*EXERCISE GOAL*: Set down exactly the first line of the entries and every line after it, through the line with "R162, R164). -/".

*RECORDS FOR PROCESSING*:
-- ==== Sys2Proof/Laws/Operands.lean ====
section
/-! SUPPORT. The operand forms as numbers: the signed conversion's range, and that a 32-bit pattern read as signed gives the number back (00_scope.md R10, 43_field_decoders.md R162, R164). -/

namespace Sys2Proof.Machine

theorem sext16_range (v : Half) : -2 ^ 15 ≤ sext16 v ∧ sext16 v < 2 ^ 15 := by
  have := v.isLt
  unfold sext16
  split <;> omega

theorem zext16_range (v : Half) : 0 ≤ zext16 v ∧ zext16 v < 2 ^ 16 := by
  have := v.isLt
  unfold zext16
  omega

/-- `sint32` undoes the two's-complement pattern for every number that fits 32 signed bits. -/
theorem sint32_toPattern32 (x : Int) (h1 : -2 ^ 31 ≤ x) (h2 : x < 2 ^ 31) :
    sint32 (toPattern32 x) = x := by
  unfold sint32 toPattern32
  rw [BitVec.toNat_ofInt]
  split <;> omega

/-- Whatever the field, the payload's value is a 17-bit signed number. -/
theorem fieldValue_range (ctrl : BitVec 4) (f : FieldId) (raw : Half) :
    -2 ^ 15 ≤ fieldValue ctrl f raw ∧ fieldValue ctrl f raw < 2 ^ 16 := by
  have h1 := sext16_range raw
  have h2 := zext16_range raw
  unfold fieldValue
  split <;> omega

end Sys2Proof.Machine
end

*WRITTEN ANSWER*:
-- ==== Sys2Proof/Laws/Operands.lean ====
section
/-! SUPPORT. The operand forms as numbers: the signed conversion's range, and that a 32-bit pattern read as signed gives the number back (00_scope.md R10, 43_field_decoders.md R162, R164). -/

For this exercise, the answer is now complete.